Nobody ever came to sit in any of the “RESERVED” seats. Their only purpose seemed to be to act as a firewall between The Great Unwashed and The Sainted Nicola, who had no interactions with anyone other than Starsprinkle.
We did get to sit in her eyeline, though, so we hope she enjoyed the nice t-shirt we had made specially for the event.
Perhaps the most notable thing about “Frankly” (and its promotional circuit) is how closely it mirrors the character of Sturgeon’s time as First Minister, because its recurring theme is cowardice.
She ran away from every fight during her time in Bute House, deleting, denying and forgetting evidence at every turn, and in the book she coyly pretends to say things while actually avoiding giving any proper answers, in much the same way that she used to issue statements that SOUNDED like promises of another referendum unless you actually read them properly.

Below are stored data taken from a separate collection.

@[simp] theorem sequencerOnNotice_keeps (d : Dir) (s : State) :
    (sequencerOnNotice d s).now = s.now ∧ (sequencerOnNotice d s).inReset = s.inReset
    ∧ (sequencerOnNotice d s).strapsRead = s.strapsRead ∧ (sequencerOnNotice d s).stationIndex = s.stationIndex
    ∧ (sequencerOnNotice d s).lane = s.lane ∧ (sequencerOnNotice d s).roomClass = s.roomClass
    ∧ (sequencerOnNotice d s).cfg = s.cfg ∧ (sequencerOnNotice d s).clock = s.clock
    ∧ (sequencerOnNotice d s).climate = s.climate ∧ (sequencerOnNotice d s).peers = s.peers
    ∧ (sequencerOnNotice d s).house = s.house ∧ (sequencerOnNotice d s).loader = s.loader
    ∧ (sequencerOnNotice d s).pending = s.pending ∧ (sequencerOnNotice d s).fan.speed = s.fan.speed
    ∧ (sequencerOnNotice d s).fan.periods = s.fan.periods
    ∧ (sequencerOnNotice d s).fan.captureCounter = s.fan.captureCounter
    ∧ (sequencerOnNotice d s).frost.account = s.frost.account
    ∧ (sequencerOnNotice d s).demand.supply = s.demand.supply
    ∧ (sequencerOnNotice d s).line.active = s.line.active
    ∧ (sequencerOnNotice d s).line.transmission = s.line.transmission
    ∧ (sequencerOnNotice d s).line.assembly = s.line.assembly
    ∧ (sequencerOnNotice d s).line.idleTime = s.line.idleTime
    ∧ (sequencerOnNotice d s).line.busyUntil = s.line.busyUntil
    ∧ (sequencerOnNotice d s).line.modeSlot = s.line.modeSlot
    ∧ (sequencerOnNotice d s).line.boostSlot = s.line.boostSlot
    ∧ (sequencerOnNotice d s).filter.state = s.filter.state
    ∧ (sequencerOnNotice d s).filter.baseline = s.filter.baseline
    ∧ (sequencerOnNotice d s).filter.runHours = s.filter.runHours
    ∧ (sequencerOnNotice d s).ctl.steady = s.ctl.steady ∧ (sequencerOnNotice d s).ctl.levels = s.ctl.levels
    ∧ (sequencerOnNotice d s).ctl.stall = s.ctl.stall := by
  unfold sequencerOnNotice
  (repeat' split) <;> simp

@[simp] theorem settleAtBoundary_keeps (s : State) :
    (settleAtBoundary s).now = s.now ∧ (settleAtBoundary s).inReset = s.inReset
    ∧ (settleAtBoundary s).strapsRead = s.strapsRead ∧ (settleAtBoundary s).stationIndex = s.stationIndex
    ∧ (settleAtBoundary s).lane = s.lane ∧ (settleAtBoundary s).roomClass = s.roomClass
    ∧ (settleAtBoundary s).cfg = s.cfg ∧ (settleAtBoundary s).clock = s.clock ∧ (settleAtBoundary s).fan = s.fan
    ∧ (settleAtBoundary s).climate = s.climate ∧ (settleAtBoundary s).frost = s.frost
    ∧ (settleAtBoundary s).humid = s.humid ∧ (settleAtBoundary s).demand = s.demand
    ∧ (settleAtBoundary s).filter = s.filter ∧ (settleAtBoundary s).peers = s.peers
    ∧ (settleAtBoundary s).house = s.house ∧ (settleAtBoundary s).line = s.line ∧ (settleAtBoundary s).ctl = s.ctl
    ∧ (settleAtBoundary s).loader = s.loader ∧ (settleAtBoundary s).pending = s.pending
    ∧ (settleAtBoundary s).seq.state = s.seq.state ∧ (settleAtBoundary s).seq.phase = s.seq.phase
    ∧ (settleAtBoundary s).seq.target = s.seq.target ∧ (settleAtBoundary s).seq.stallHistory = s.seq.stallHistory :=
  ⟨rfl, rfl, rfl, rfl, rfl, rfl, rfl, rfl, rfl, rfl, rfl, rfl, rfl, rfl, rfl, rfl, rfl, rfl, rfl, rfl,
    rfl, rfl, rfl, rfl⟩
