-- ==== Sys2Proof/Laws/KeepsCycle.lean ====
section
/-! SUPPORT. What the climate front end, the half-cycle clock and the peer table leave as it was: one
theorem for each operation. -/

namespace Sys2Proof.Machine

@[simp] theorem evaluateOutdoor_keeps (s : State) :
    (evaluateOutdoor s).now = s.now ∧ (evaluateOutdoor s).inReset = s.inReset
    ∧ (evaluateOutdoor s).strapsRead = s.strapsRead ∧ (evaluateOutdoor s).stationIndex = s.stationIndex
    ∧ (evaluateOutdoor s).lane = s.lane ∧ (evaluateOutdoor s).roomClass = s.roomClass
    ∧ (evaluateOutdoor s).cfg = s.cfg ∧ (evaluateOutdoor s).clock = s.clock ∧ (evaluateOutdoor s).seq = s.seq
    ∧ (evaluateOutdoor s).fan = s.fan ∧ (evaluateOutdoor s).frost = s.frost ∧ (evaluateOutdoor s).humid = s.humid
    ∧ (evaluateOutdoor s).demand = s.demand ∧ (evaluateOutdoor s).filter = s.filter
    ∧ (evaluateOutdoor s).peers = s.peers ∧ (evaluateOutdoor s).house = s.house
    ∧ (evaluateOutdoor s).line = s.line ∧ (evaluateOutdoor s).ctl = s.ctl ∧ (evaluateOutdoor s).loader = s.loader
    ∧ (evaluateOutdoor s).pending = s.pending := by
  simp only [evaluateOutdoor]
  (repeat' split) <;> simp

@[simp] theorem outdoorTakesRecord_keeps (r : HalfRecord) (s : State) :
    (outdoorTakesRecord r s).now = s.now ∧ (outdoorTakesRecord r s).inReset = s.inReset
    ∧ (outdoorTakesRecord r s).strapsRead = s.strapsRead ∧ (outdoorTakesRecord r s).stationIndex = s.stationIndex
    ∧ (outdoorTakesRecord r s).lane = s.lane ∧ (outdoorTakesRecord r s).roomClass = s.roomClass
    ∧ (outdoorTakesRecord r s).cfg = s.cfg ∧ (outdoorTakesRecord r s).clock = s.clock
    ∧ (outdoorTakesRecord r s).seq = s.seq ∧ (outdoorTakesRecord r s).fan = s.fan
    ∧ (outdoorTakesRecord r s).frost = s.frost ∧ (outdoorTakesRecord r s).humid = s.humid
    ∧ (outdoorTakesRecord r s).demand = s.demand ∧ (outdoorTakesRecord r s).filter = s.filter
    ∧ (outdoorTakesRecord r s).peers = s.peers ∧ (outdoorTakesRecord r s).house = s.house
    ∧ (outdoorTakesRecord r s).line = s.line ∧ (outdoorTakesRecord r s).ctl = s.ctl
    ∧ (outdoorTakesRecord r s).loader = s.loader ∧ (outdoorTakesRecord r s).pending = s.pending := by
  unfold outdoorTakesRecord
  (repeat' split) <;> simp

@[simp] theorem openCollection_keeps (s : State) :
    (openCollection s).now = s.now ∧ (openCollection s).inReset = s.inReset
    ∧ (openCollection s).strapsRead = s.strapsRead ∧ (openCollection s).stationIndex = s.stationIndex
    ∧ (openCollection s).lane = s.lane ∧ (openCollection s).roomClass = s.roomClass
    ∧ (openCollection s).cfg = s.cfg ∧ (openCollection s).clock = s.clock ∧ (openCollection s).seq = s.seq
    ∧ (openCollection s).fan = s.fan ∧ (openCollection s).frost = s.frost ∧ (openCollection s).humid = s.humid
    ∧ (openCollection s).demand = s.demand ∧ (openCollection s).filter = s.filter
    ∧ (openCollection s).peers = s.peers ∧ (openCollection s).house = s.house ∧ (openCollection s).line = s.line
    ∧ (openCollection s).ctl = s.ctl ∧ (openCollection s).loader = s.loader
    ∧ (openCollection s).pending = s.pending ∧ (openCollection s).climate.humidity = s.climate.humidity
    ∧ (openCollection s).climate.outer = s.climate.outer ∧ (openCollection s).climate.inner = s.climate.inner :=
  ⟨rfl, rfl, rfl, rfl, rfl, rfl, rfl, rfl, rfl, rfl, rfl, rfl, rfl, rfl, rfl, rfl, rfl, rfl, rfl, rfl,
    rfl, rfl, rfl⟩

@[simp] theorem closeRecord_keeps (r : HalfRecord) (s : State) :
    (closeRecord r s).now = s.now ∧ (closeRecord r s).inReset = s.inReset
    ∧ (closeRecord r s).strapsRead = s.strapsRead ∧ (closeRecord r s).stationIndex = s.stationIndex
    ∧ (closeRecord r s).lane = s.lane ∧ (closeRecord r s).roomClass = s.roomClass ∧ (closeRecord r s).cfg = s.cfg
    ∧ (closeRecord r s).clock = s.clock ∧ (closeRecord r s).seq = s.seq ∧ (closeRecord r s).fan = s.fan
    ∧ (closeRecord r s).frost = s.frost ∧ (closeRecord r s).humid = s.humid ∧ (closeRecord r s).demand = s.demand
    ∧ (closeRecord r s).filter = s.filter ∧ (closeRecord r s).peers = s.peers ∧ (closeRecord r s).house = s.house
    ∧ (closeRecord r s).line = s.line ∧ (closeRecord r s).ctl = s.ctl ∧ (closeRecord r s).loader = s.loader
    ∧ (closeRecord r s).pending = s.pending ∧ (closeRecord r s).climate.humidity = s.climate.humidity
    ∧ (closeRecord r s).climate.outer = s.climate.outer ∧ (closeRecord r s).climate.inner = s.climate.inner :=
  ⟨rfl, rfl, rfl, rfl, rfl, rfl, rfl, rfl, rfl, rfl, rfl, rfl, rfl, rfl, rfl, rfl, rfl, rfl, rfl, rfl,
    rfl, rfl, rfl⟩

We don’t know whether Sturgeon stipulated the format of last night’s event and its studied complete avoidance of difficult subjects, or if Starsprinkle and her employers were responsible. (Starsprinkle was intermittently handed more sheets of paper which we assume were the audience questions, but we couldn’t tell if she was selecting them herself from the full list or if they’d somehow found someone even wetter than her to censor them in advance.)
But St Mary’s Church was by no conceivable stretch a hostile room, and we’d be pretty surprised if other authors were so rigorously shielded at every turn from the voices of the overwhelmingly friendly punters who’d paid to come and see them in the flesh.
If it was all done in Bath for our benefit we’ll be very flattered, of course, but we suspect that Nicola Sturgeon just doesn’t like surprises, and isn’t taking any chances with ANY tricky questions from anyone on the tour – even now she’s not in charge of anything, doesn’t need anyone’s votes and has her fat advance safely in the bank.
Despite her extensive wanging on last night about facing down people who don’t like you and winning support by out-debating them, she doesn’t want any of them actually in her divine presence. (Just like as soon as things got a little sticky, she deprived them of the chance to vote her out.)
Because when it all boils down, all she is is a coward.